[INFORMATION SUPPLIED]

-- ==== Sys2Proof/Machine/Frames.lean ====
section
/-! DEFINITION. The frames of the two buses and the ranging samples: check byte, layouts, and how a received frame is judged (12; R65, R66, R190 to R192). -/

namespace Sys2Proof.Machine

/-! Check byte (R65): CRC-8, polynomial x^8 + x^2 + x + 1, initial value 0, most significant bit first, no final inversion. -/

/-- One bit of the division. -/
def crcBit (c : Byte) : Byte := if c.msb then (c <<< 1) ^^^ 0x07#8 else c <<< 1

/-- One byte taken into the check byte. -/
def crcByte (c b : Byte) : Byte := crcBit (crcBit (crcBit (crcBit (crcBit (crcBit (crcBit (crcBit (c ^^^ b))))))))

/-- The check byte over bytes in the order they are sent (R65). -/
def crc8 (bs : List Byte) : Byte := bs.foldl crcByte 0#8

/-- A frame with its check byte appended. -/
def withCheck (bs : List Byte) : List Byte := bs ++ [crc8 bs]

/-- The check byte of a frame, its last byte, matches the bytes before it. -/
def checkMatches (bs : List Byte) : Bool := bs.getLast? == some (crc8 bs.dropLast)

/-- Bit n of a byte as 0 or 1 shifted to that place. -/
def bitAt (n : Nat) (b : Bool) : Byte := if b then 1#8 <<< n else 0#8

/-! Door bus (12 section 12.2). -/

/-- What an order frame tells the module, less address and force limit (R63). -/
structure Order where
  drive : DriveOrder
  lamp : Lamp
  chime : Bool
  deriving DecidableEq, Repr

def DriveOrder.code : DriveOrder → Byte
  | .hold => 0#8 | .opn => 1#8 | .close => 2#8 | .release => 3#8

def Lamp.code : Lamp → Byte
  | .off => 0#8 | .steady => 1#8 | .flash => 2#8

/-- The order frame of door i (12 section 12.2, R190). -/
def orderFrame (i : DoorIx) (force : Nat) (o : Order) : List Byte :=
  withCheck [BitVec.ofNat 8 (i.val + 1), o.drive.code ||| (o.lamp.code <<< 2) ||| bitAt 4 o.chime, BitVec.ofNat 8 force]

def LeafPos.code : LeafPos → Byte
  | .closed => 0#8 | .intermediate => 1#8 | .openEnd => 2#8

/-- Leaf position of a status byte; code 3 stands for none (R190). -/
def leafOf (b : Byte) : Option LeafPos :=
  match b.toNat % 4 with
  | 0 => some .closed
  | 1 => some .intermediate
  | 2 => some .openEnd
  | _ => none

/-- The status frame that a module at door i sends for a status (12 section 12.2). The part never sends one: this is the frame a
sender of commands forms. -/
def statusFrame (i : DoorIx) (st : Status) : List Byte :=
  withCheck [BitVec.ofNat 8 (i.val + 1),
    st.pos.code ||| bitAt 2 st.locked ||| bitAt 3 st.overForce ||| bitAt 4 st.handle ||| bitAt 5 st.supplyLow,
    BitVec.ofNat 8 (st.code % 16), BitVec.ofNat 8 st.current]

/-- The kinds of miss (R66). -/
inductive MissKind where
  | missing | late | badCheck | wrongAddress
  deriving DecidableEq, Repr

def MissKind.text : MissKind → String
  | .missing => "MISSING" | .late => "LATE" | .badCheck => "BAD_CHECK" | .wrongAddress => "WRONG_ADDRESS"

/-- How a poll ends (R66). -/
inductive Verdict where
  | good (st : Status)
  | miss (k : MissKind)
  deriving DecidableEq, Repr

/-- The fields of a status frame's bytes 1 to 3, or none where byte 1 or 2 is not of the layout (R190). -/
def statusOf (b1 b2 b3 : Byte) : Option Status :=
  match leafOf b1 with
  | none => none
  | some p =>
    if b1.toNat < 64 && b2.toNat < 16 then
      some { pos := p, locked := b1.getLsbD 2, overForce := b1.getLsbD 3, handle := b1.getLsbD 4, supplyLow := b1.getLsbD 5,
             code := b2.toNat, current := b3.toNat }
    else none

/-- A complete status frame judged against the polled door (R66, R190): check byte, then layout, then address. -/
def judgeStatus (i : DoorIx) (bs : List Byte) : Verdict :=
  match bs with
  | [a, b1, b2, b3, c] =>
    if c != crc8 [a, b1, b2, b3] then .miss .badCheck
    else match statusOf b1 b2 b3 with
      | none => .miss .badCheck
      | some st => if a.toNat = i.val + 1 then .good st else .miss .wrongAddress
  | _ => .miss .late

/-- The end of a poll as reported on the bus (R66). -/
def judgePoll (i : DoorIx) : PollEnd → Verdict
  | .missing => .miss .missing
  | .late => .miss .late
  | .frame bs => judgeStatus i bs

/-! Sensor bus (12 section 12.3). -/

/-- A FRAME request to a head. -/
def frameRequest (h : HeadIx) : List Byte := withCheck [BitVec.ofNat 8 (h.val + 1), 0x01#8]

/-- A MAINT request with its payload. -/
def maintRequest (h : HeadIx) (payload : List Byte) : List Byte :=
  withCheck ([BitVec.ofNat 8 (h.val + 1), 0x02#8, BitVec.ofNat 8 payload.length] ++ payload)

def HeadStatus.code : HeadStatus → Byte
  | .ok => 0#8 | .dirty => 1#8 | .fault => 2#8

def headStatusOf (b : Byte) : Option HeadStatus :=
  match b.toNat with
  | 0 => some .ok
  | 1 => some .dirty
  | 2 => some .fault
  | _ => none

/-- Eight cell bytes as 64 cells, the first byte holding cells 0 to 7 with cell 0 in bit 0 (12 sections 12.1 and 12.3). -/
def cellsOf : List Byte → BitVec 64
  | [] => 0#64
  | b :: rest => b.setWidth 64 ||| (cellsOf rest <<< 8)

/-- The cell bytes of 64 cells. -/
def cellBytes (c : BitVec 64) : List Byte := (List.range 8).map fun i => c.extractLsb' (8 * i) 8

/-- The FRAME reply of a head; the part never sends one. -/
def frameReply (h : HeadIx) (st : HeadStatus) (c : BitVec 64) : List Byte :=
  withCheck ([BitVec.ofNat 8 (h.val + 1), st.code] ++ cellBytes c)

/-- The reply of a FRAME request, as it stands when 11 bytes are in: status and cells where it is well formed and carries the
requested address (R191, R108). -/
def judgeFrameReply (h : HeadIx) (bs : List Byte) : Option (HeadStatus × BitVec 64) :=
  if bs.length != 11 || !checkMatches bs then none
  else match bs with
    | a :: st :: rest =>
      if a.toNat = h.val + 1 then (headStatusOf st).map fun x => (x, cellsOf (rest.take 8)) else none
    | _ => none

/-- The payload of a MAINT reply that is well formed and carries the requested address (R191); that bytes beyond its length byte's count
make it ill formed is the model's choice (log 39). -/
def judgeMaintReply (h : HeadIx) (bs : List Byte) : Option (List Byte) :=
  if !checkMatches bs then none
  else match bs with
    | a :: t :: n :: rest =>
      if a.toNat = h.val + 1 ∧ t = 0x02#8 ∧ n.toNat ≤ 16 ∧ rest.length = n.toNat + 1 then some rest.dropLast else none
    | _ => none

/-- The MAINT reply of a head; the part never sends one. -/
def maintReply (h : HeadIx) (payload : List Byte) : List Byte :=
  withCheck ([BitVec.ofNat 8 (h.val + 1), 0x02#8, BitVec.ofNat 8 payload.length] ++ payload)

/-! Ranging samples (12 section 12.4). -/

/-- What a sample that is taken carries (R18, R192). -/
inductive Sample where
  | ok (d : Nat)
  | noTarget
  | fault
  deriving DecidableEq, Repr

/-- A sample's six bytes read: none where the check byte or the status is wrong (R192). The distance is clamped (R18). -/
def sampleOf (bs : List Byte) : Option Sample :=
  match bs with
  | [a, st, d2, d1, d0, c] =>
    if a != 0xA5#8 || c != crc8 [st, d2, d1, d0] then none
    else match st.toNat with
      | 0 => some (.ok (min (d2.toNat * 65536 + d1.toNat * 256 + d0.toNat) Config.maxPosition))
      | 1 => some .noTarget
      | 2 => some .fault
      | _ => none
  | _ => none

/-- The bytes of an OK sample at a distance; the part never sends one. -/
def okSampleBytes (d : Nat) : List Byte :=
  let body := [0x00#8, BitVec.ofNat 8 (d / 65536), BitVec.ofNat 8 (d / 256), BitVec.ofNat 8 d]
  [0xA5#8] ++ body ++ [crc8 body]

/-- The bytes of a sample that carries no distance: NO_TARGET or FAULT. -/
def bareSampleBytes (fault : Bool) : List Byte :=
  let body := [if fault then 0x02#8 else 0x01#8, 0#8, 0#8, 0#8]
  [0xA5#8] ++ body ++ [crc8 body]

end Sys2Proof.Machine
end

[/INFORMATION SUPPLIED]

Repeat exactly the lines that run from the opening of the listing through the line holding "namespace Sys2Proof.Machine". Leave out everything else.

## EXPECTED ANSWER
-- ==== Sys2Proof/Machine/Frames.lean ====
section
/-! DEFINITION. The frames of the two buses and the ranging samples: check byte, layouts, and how a received frame is judged (12; R65, R66, R190 to R192). -/

namespace Sys2Proof.Machine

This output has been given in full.